----- Records supplied

-- ==== Sys2Proof/Machine/Issue.lean ====
section
/-! DEFINITION. Issuing a bundle: the waits between bundles, the checks, readiness, meld and the droop governor, running
the words in unit order, and the end of the bundle (R16 to R19, R24, R27, R29, R31, R32, R91, R95, R105, R106, R287, R292,
R320, R324, R325, R327). -/

namespace Sys2Proof.Machine

open Sys2Proof

/-! ### Waits between bundles -/

def PowerPhase.isOn : PowerPhase → Bool
  | .on => true | .hib _ => false | .off => false | .restart _ => false

/-- Whether the current context's core delivers it a cycle now: the context runs, the module is on, the cluster is not
shed, and the pulse-swallowing pattern delivers this slot (R319, R320). -/
def State.delivered (s : State) : Bool :=
  s.ctx.phase.isRunning && s.power.phase.isOn && !s.clus.shed && s.clus.pattern.getLsbD (s.cycle % 16)

/-- A delivered cycle without an issued bundle (R320); nothing counts while a stack is shed (R396). -/
def State.stall (s : State) : State :=
  if s.power.shed.isEmpty then s.onCtx (fun c => { c with st := { c.st with hang := c.st.hang + 1 } }) else s

/-- Whether the generation that a `bar` waits for has closed (R292). -/
def State.barClosed (s : State) (launch : Bool) (b gen : Nat) : Bool :=
  match s.curLaunch with
  | some l => (vget (l.barsAt launch s.ctx.place.clord) b Barrier.zero).gen != gen
  | none => true

/-- One cycle of the current context's wait: whether it still holds the next bundle, and the state after it. A closed barrier
acquires at its scope (R292), as a fence that takes effect once the loads before it have performed (R272). -/
def State.settleWait (s : State) : State × Bool :=
  let w := s.ctx.wait
  let n := if s.peerOccupied then w.yield else 0
  let shut := w.bar.any (fun b => !s.barClosed b.launch b.b b.gen)
  let s1 := s.onCtx (fun c => { c with wait := { w with yield := n - 1, bar := if shut then w.bar else none } })
  (match w.bar with
   | some b =>
     if shut then s1
     else s1.append { s.ctx.access (.fence none) .C 0 0 with
       addrTaint := 0, acq := some (if b.launch then .pk else .cl) } false false
   | none => s1, n != 0 || shut || w.crev.isSome)

/-- Whether an access holds the context: on an extent or a logged sector, or a `spawn` that found no slot (R238, R240,
R286). -/
def State.accessHolds (s : State) : Bool := (s.ctx.mem.outs ++ s.ctx.mem.slog).any (fun x => x.hold)

/-! ### The words of a bundle (R91, R95) -/

/-- The words act in ascending unit order until one traps, each after the accesses that must perform before it.
(DEDUCED, log 3.) -/
def runWords : List Instr → State → Out
  | [], s => .next s
  | i :: r, s =>
    match exec i (s.arrayTurn i) with
    | .next t => if t.ctx.bun.trap.isSome then .next t else runWords r t
    | .fault f => .fault f
    | .refused x => .refused x

/-! ### The end of an issued bundle -/

/-- A context whose continuation ended in this bundle, or that froze (R106, R287, R337). (DEDUCED, log 82.) -/
def Ctx.afterEnd (c : Ctx) : Ctx :=
  match c.phase with
  | .ended => c.endCtx .ended
  | .waiting =>
    let z := Ctx.create c.place
    { z with phase := .waiting, wait := { CtxWait.clear with crev := c.wait.crev }
             mem := { z.mem with outs := c.mem.outs.filter (fun x => !x.isLoad), slog := c.mem.slog,
                                 mq := c.mem.mq, aseq := c.mem.aseq } }
  | .frozen => { c with due := [], mem := { c.mem with outs := c.mem.outs.filter (fun x => !x.isLoad), pend := [] } }
  | .vacant => c
  | .running => c
  | .stopped => c

/-- The counts of one issued bundle (R27, R29, R33): the entries of its mode age and the expired ones become visible;
after a return from the handler the handler's own entries do at once. -/
def Ctx.afterIssue (c : Ctx) : Ctx :=
  let c1 := { c with
    path := c.bun.path, pc := c.bun.next.getD c.bun.seqNext, bubblesLeft := 0
    st := { c.st with rm := c.bun.rm, bundles := c.st.bundles + 1, hang := 0 } }
  let c2 := (c1.ageDue c1.bun.hand).landExpired
  if c2.bun.hand && !c2.handler then c2.landHandler else c2

/-- The cycle record after the current context issues (R19, R32): a secondary's bubbles start again. -/
def State.noteIssue (s : State) (units : List UnitId) (reads : Nat) : State :=
  let s1 := { s with core := { s.core with cyc := { s.core.cyc with
    primIssued := s.ctx.place.prim || s.core.cyc.primIssued, units := units, reads := reads } } }
  if s.ctx.place.prim then
    s1.mapCtx (fun c => c.place.cluster == s.ctx.place.cluster && c.place.core == s.ctx.place.core &&
      c.place.slot != s.ctx.place.slot) (fun c => { c with bubblesLeft := 0 })
  else s1

/-- The bundle has issued whole: its effects on control, then SWTRAP, then the end of a continuation. -/
def State.commit (s : State) (ws : List Instr) : State :=
  let s0 := s.testDue (fun e => e.hand == s.ctx.bun.hand && decide (e.rem ≤ 1))
  let s1 := (s0.onCtx Ctx.afterIssue).noteIssue (bundleUnits ws) (bankReads ws)
  let s2 := s1.modLaunch s1.ctx.place.launch (fun l =>
    { l with first := match l.first with
        | none => some s1.ticks
        | some t => some t })
  let s3 := match s2.ctx.bun.post with
    | some i => s2.takeTrap i
    | none => if s2.ctx.phase == Phase.frozen then s2.freeze else s2
  match s3.ctx.phase with
  | .ended => (s3.onCtx Ctx.afterEnd).endedWithJob
  | .waiting => (s3.onCtx Ctx.afterEnd).endedWithJob
  | .frozen => s3.onCtx Ctx.afterEnd
  | .running => s3
  | .vacant => s3
  | .stopped => s3

/-- The words of a bundle run: the flags of the sources it reads join sy.fflags (R42) and its accumulator starts anew. -/
def State.runBundle (s : State) (ws : List Instr) : Out :=
  runWords ws (s.onCtx (fun c =>
    let c1 := c.takeLoose (levelZero ws)
    { c1 with bun := c1.freshBun (seqSucc c1.pc ws.length) }))

/-- Whether the side log holds the entries that a bundle would add (R18, R240): a bundle adds fewer than 8. A bundle with a
word that reads or writes the own array waits as well until what is before that word has performed (R164, R262). -/
def State.logHolds (s : State) (ws : List Instr) : Bool :=
  (decide (s.ctx.mem.slog.length ≤ 24) && ws.all (fun i => (s.arrayTouch i).isNone)) ||
  (match s.runBundle ws with
   | .next t => !t.ctx.bun.late && (t.ctx.bun.trap.isSome || decide (t.ctx.mem.slog.length ≤ 32))
   | .fault _ => true
   | .refused _ => true)

/-- The extents that the accesses of a late bundle reach begin to come in, as those of issued accesses do (R238). -/
def State.askExtents (s : State) (ws : List Instr) : State :=
  match s.runBundle ws with
  | .next t =>
    if t.ctx.bun.late then
      (t.ctx.mem.outs.filter (fun x => decide (s.ctx.mem.aseq ≤ x.seq))).foldl (fun (s : State) x =>
        match x.loc, x.ent with
        | .mem map, some e => (x.pieces.flatMap (fun (p : Piece) => extentsOf p.addr x.size)).foldl (fun (s : State) n =>
            match s.extent map n with
            | none => s.allocFrame e n
            | some y => if y.state == .absent then s.allocFrame e n else if y.state == .scm then s.startIn y else s) s
        | .mem _, none => s
        | .loc _, _ => s) s
    else s
  | .fault _ => s
  | .refused _ => s

/-- A ready bundle issues: a word that traps undoes it (R95), and it has taken its units and reads for this cycle (R19). -/
def State.issue (s : State) (ws : List Instr) : Out :=
  match s.runBundle ws with
  | .fault f => .fault f
  | .refused x => .refused x
  | .next t =>
    match t.ctx.bun.trap with
    | some i => .next (({ s with draws := t.draws }.stall.takeTrap i).noteIssue (bundleUnits ws) (bankReads ws))
    | none => .next (t.commit ws)

/-! ### Meld and the droop governor (R19, R31, R32) -/

/-- The droop cap of a core: 16, 12 or 8. -/
def Core.dropCap (k : Core) : Nat := if k.cap = 0 then 16 else k.cap

def allUnits : List UnitId := [.C, .A, .I, .VA, .VB, .M, .K, .S]

/-- A ready bundle of a secondary is denied in a bubble cycle of the primary, and beside its issued bundle on a unit or the
cap; any other waits out its bubble cycles and issues. (DEDUCED, log 84.) -/
def State.meld (s : State) (ws : List Instr) : Out :=
  let n := bankReads ws
  let cap := s.core.dropCap
  if !s.ctx.place.prim && s.core.cyc.primIssued then
    if !s.core.cyc.bubble && (bundleUnits ws).all (fun u => !s.core.cyc.units.contains u) &&
        decide (s.core.cyc.reads + n ≤ cap) then s.issue ws
    else .next (s.onCtx (fun c => { c with st := { c.st with melddeny := c.st.melddeny + 1 } }))
  else if s.ctx.bubblesLeft < ceilDiv n cap - 1 then
    let s1 := s.stall.onCtx (fun c => { c with
      bubblesLeft := c.bubblesLeft + 1, st := { c.st with bubbles := c.st.bubbles + 1 } })
    .next (if s.ctx.place.prim then
      { s1 with core := { s1.core with cyc := { primIssued := true, bubble := true, units := allUnits, reads := cap } } } else s1)
  else s.issue ws

/-- A `crev` that waits for GFLOOR starts a sweep (R339). -/
def State.askSweep (s : State) (ws : List Instr) : State :=
  if ws.any (fun i => match i with
    | .crev _ a => s.crevWaits a
    | _ => false) then s.startSweep else s

/-- A bundle that is ready but for its level-00 sources traps EMPTY (R24); one ready whole has taken its units and reads for
this cycle (R19). -/
def State.trapEmpty (s : State) (ws : List Instr) (u : UnitId) : State :=
  let t := s.stall.takeTrap (s.ctx.trapInfo .empty u)
  if s.sourcesFull ws then t.noteIssue (bundleUnits ws) (bankReads ws) else t

/-- The current context's turn in a delivered cycle: a pending fault at the boundary, the checks of R16, readiness, the
EMPTY test, then issue (R18, R24, R324, R325). (DEDUCED, log 81.) -/
def State.turn (s : State) : Out :=
  if s.delivered then
    match s.ctx.nextFault with
    | some _ => execAsyncFaultTaken s.settleWait.1.stall
    | none =>
      let (s1, waits) := s.holdSpawns.settleWait
      if waits || s1.accessHolds || s1.codeHeld then .next s1.stall
      else
        match s1.fetchBundle with
        | (s2, .error i) => .next (s2.stall.takeTrap i)
        | (s2, .ok ws) =>
          if s2.readyButSources ws && s2.logHolds ws then
            match s2.emptyRead ws with
            | some u => .next (s2.trapEmpty ws u)
            | none => if s2.sourcesFull ws then s2.meld ws else .next s2.stall
          else .next ((s2.askSweep ws).askExtents ws).stall
  else .next s

end Sys2Proof.Machine
end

----------

To do ▸ Bring together all lines in the records where the word "isSome" is found.

Exercise output ▸
   | none => s1, n != 0 || shut || w.crev.isSome)
    | .next t => if t.ctx.bun.trap.isSome then .next t else runWords r t
   | .next t => !t.ctx.bun.late && (t.ctx.bun.trap.isSome || decide (t.ctx.mem.slog.length ≤ 32))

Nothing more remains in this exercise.